Data for this task Start Marker
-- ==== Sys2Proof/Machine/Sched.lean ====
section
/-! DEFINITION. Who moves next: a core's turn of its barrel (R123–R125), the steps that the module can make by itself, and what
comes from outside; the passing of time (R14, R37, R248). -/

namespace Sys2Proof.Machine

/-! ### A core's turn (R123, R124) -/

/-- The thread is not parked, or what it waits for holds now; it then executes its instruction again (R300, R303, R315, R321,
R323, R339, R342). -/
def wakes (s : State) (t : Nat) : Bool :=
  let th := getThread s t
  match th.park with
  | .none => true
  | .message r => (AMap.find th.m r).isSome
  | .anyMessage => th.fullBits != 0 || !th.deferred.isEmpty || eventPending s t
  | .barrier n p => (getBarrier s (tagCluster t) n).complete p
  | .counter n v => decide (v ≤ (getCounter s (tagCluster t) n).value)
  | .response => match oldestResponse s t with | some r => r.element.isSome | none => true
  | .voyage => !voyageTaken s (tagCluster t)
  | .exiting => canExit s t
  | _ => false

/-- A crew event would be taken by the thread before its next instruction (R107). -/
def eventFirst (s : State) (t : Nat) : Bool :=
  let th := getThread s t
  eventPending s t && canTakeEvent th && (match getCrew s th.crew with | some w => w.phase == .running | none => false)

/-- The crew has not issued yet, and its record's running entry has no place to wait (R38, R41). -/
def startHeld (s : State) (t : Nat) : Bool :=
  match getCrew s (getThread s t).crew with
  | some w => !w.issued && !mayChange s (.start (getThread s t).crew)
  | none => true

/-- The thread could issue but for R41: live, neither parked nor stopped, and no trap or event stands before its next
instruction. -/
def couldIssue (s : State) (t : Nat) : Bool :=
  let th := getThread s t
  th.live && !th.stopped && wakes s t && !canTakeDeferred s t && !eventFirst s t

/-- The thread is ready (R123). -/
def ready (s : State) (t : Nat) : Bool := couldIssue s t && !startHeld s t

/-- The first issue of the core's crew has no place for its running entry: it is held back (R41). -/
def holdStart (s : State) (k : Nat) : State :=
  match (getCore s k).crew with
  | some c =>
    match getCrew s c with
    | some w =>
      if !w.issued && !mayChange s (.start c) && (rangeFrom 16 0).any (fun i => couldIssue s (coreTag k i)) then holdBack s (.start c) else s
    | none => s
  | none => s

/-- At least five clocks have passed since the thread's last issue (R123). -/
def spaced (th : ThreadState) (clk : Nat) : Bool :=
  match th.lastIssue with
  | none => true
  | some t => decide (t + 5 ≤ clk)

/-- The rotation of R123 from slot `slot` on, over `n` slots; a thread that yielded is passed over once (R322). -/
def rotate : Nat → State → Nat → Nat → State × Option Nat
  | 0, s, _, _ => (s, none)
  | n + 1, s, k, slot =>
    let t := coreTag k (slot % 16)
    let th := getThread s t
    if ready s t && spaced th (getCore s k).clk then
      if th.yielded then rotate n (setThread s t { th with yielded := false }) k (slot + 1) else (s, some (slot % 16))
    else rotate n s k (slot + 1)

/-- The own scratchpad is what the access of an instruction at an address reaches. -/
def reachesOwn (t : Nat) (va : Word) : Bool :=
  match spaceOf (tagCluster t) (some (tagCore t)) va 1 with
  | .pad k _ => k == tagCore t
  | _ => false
Data for this task End Marker
Data for this task Start Marker
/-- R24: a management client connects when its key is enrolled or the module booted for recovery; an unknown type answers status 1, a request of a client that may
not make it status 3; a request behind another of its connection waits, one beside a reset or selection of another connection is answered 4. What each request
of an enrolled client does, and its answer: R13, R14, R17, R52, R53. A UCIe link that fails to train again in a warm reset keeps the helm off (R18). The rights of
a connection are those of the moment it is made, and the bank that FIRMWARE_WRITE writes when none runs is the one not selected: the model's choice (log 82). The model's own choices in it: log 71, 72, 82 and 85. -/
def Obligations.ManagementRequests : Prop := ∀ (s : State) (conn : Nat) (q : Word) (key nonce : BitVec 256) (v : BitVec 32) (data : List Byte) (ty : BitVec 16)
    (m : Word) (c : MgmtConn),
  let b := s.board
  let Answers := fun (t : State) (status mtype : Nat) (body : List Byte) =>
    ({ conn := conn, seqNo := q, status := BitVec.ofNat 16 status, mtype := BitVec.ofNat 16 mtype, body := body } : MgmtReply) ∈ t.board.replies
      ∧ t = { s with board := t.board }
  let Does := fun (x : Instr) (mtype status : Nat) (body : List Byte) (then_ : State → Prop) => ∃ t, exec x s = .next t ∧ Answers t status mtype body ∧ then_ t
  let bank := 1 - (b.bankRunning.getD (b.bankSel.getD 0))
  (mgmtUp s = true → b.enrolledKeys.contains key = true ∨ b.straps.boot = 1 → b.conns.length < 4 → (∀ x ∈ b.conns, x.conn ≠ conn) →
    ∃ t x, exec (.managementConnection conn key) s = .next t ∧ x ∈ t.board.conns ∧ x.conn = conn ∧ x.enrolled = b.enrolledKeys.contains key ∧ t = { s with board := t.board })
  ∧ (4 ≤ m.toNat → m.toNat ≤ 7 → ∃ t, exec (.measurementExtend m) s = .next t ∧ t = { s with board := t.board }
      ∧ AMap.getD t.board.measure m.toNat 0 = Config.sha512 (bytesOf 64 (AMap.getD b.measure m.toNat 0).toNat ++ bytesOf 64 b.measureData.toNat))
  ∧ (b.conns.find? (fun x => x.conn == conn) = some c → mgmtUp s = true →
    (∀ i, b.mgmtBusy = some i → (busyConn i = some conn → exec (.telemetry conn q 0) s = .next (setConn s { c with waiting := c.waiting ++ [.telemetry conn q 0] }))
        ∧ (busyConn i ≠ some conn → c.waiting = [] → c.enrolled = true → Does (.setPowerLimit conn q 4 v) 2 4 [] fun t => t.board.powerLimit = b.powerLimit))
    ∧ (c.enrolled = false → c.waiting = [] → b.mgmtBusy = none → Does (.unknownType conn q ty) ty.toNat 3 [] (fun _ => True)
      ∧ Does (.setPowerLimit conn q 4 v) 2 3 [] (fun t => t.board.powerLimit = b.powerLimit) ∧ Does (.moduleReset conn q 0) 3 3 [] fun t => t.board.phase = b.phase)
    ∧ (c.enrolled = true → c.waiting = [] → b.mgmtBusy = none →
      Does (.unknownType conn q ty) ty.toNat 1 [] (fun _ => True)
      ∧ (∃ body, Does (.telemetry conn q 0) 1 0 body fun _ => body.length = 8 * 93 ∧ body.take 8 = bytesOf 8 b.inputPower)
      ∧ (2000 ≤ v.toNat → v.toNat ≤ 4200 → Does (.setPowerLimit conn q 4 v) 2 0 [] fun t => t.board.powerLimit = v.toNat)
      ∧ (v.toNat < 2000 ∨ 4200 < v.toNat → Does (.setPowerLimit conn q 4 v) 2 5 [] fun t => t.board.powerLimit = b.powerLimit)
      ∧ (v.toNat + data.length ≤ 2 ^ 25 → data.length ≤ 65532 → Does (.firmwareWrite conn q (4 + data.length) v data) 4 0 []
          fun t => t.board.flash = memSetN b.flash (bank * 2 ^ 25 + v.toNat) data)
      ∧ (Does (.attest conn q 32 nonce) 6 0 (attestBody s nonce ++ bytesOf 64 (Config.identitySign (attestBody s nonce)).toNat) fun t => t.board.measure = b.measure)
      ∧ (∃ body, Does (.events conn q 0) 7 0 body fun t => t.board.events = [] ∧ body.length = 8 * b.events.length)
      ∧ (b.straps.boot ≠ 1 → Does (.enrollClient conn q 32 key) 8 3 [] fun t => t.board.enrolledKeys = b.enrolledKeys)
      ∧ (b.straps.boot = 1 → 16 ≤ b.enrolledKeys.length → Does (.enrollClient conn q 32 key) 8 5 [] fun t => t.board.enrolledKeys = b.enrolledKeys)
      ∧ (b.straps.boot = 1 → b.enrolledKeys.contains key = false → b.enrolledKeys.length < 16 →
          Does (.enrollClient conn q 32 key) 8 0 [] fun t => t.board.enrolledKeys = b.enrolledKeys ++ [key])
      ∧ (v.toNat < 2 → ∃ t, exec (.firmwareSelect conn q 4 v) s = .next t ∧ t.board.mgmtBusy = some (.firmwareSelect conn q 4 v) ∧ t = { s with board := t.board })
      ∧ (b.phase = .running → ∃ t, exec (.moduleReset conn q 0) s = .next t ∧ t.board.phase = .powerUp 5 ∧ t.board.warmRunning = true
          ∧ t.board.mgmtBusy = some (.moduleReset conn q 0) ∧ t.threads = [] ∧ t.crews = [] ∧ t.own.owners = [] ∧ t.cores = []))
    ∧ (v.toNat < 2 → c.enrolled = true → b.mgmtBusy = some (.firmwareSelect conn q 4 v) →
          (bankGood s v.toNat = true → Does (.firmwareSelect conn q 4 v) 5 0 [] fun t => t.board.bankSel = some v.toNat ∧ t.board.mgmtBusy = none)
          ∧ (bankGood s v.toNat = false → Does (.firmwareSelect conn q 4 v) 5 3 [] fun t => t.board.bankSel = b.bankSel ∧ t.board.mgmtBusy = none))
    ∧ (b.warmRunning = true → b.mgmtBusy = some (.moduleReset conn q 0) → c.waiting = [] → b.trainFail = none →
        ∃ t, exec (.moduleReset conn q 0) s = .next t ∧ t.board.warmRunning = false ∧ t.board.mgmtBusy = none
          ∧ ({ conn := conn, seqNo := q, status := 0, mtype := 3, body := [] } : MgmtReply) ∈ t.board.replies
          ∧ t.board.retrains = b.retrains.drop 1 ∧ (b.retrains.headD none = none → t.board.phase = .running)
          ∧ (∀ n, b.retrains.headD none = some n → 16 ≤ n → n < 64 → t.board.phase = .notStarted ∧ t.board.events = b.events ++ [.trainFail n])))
Data for this task End Marker
Aim of the exercise
In the data above, find the line with "t.board.mgmtBusy = none))" and the line with "b.events ++ [.trainFail n])))". Retype both, plus every line between them, exactly.

Task result
          ∧ (bankGood s v.toNat = false → Does (.firmwareSelect conn q 4 v) 5 3 [] fun t => t.board.bankSel = b.bankSel ∧ t.board.mgmtBusy = none))
    ∧ (b.warmRunning = true → b.mgmtBusy = some (.moduleReset conn q 0) → c.waiting = [] → b.trainFail = none →
        ∃ t, exec (.moduleReset conn q 0) s = .next t ∧ t.board.warmRunning = false ∧ t.board.mgmtBusy = none
          ∧ ({ conn := conn, seqNo := q, status := 0, mtype := 3, body := [] } : MgmtReply) ∈ t.board.replies
          ∧ t.board.retrains = b.retrains.drop 1 ∧ (b.retrains.headD none = none → t.board.phase = .running)
          ∧ (∀ n, b.retrains.headD none = some n → 16 ≤ n → n < 64 → t.board.phase = .notStarted ∧ t.board.events = b.events ++ [.trainFail n])))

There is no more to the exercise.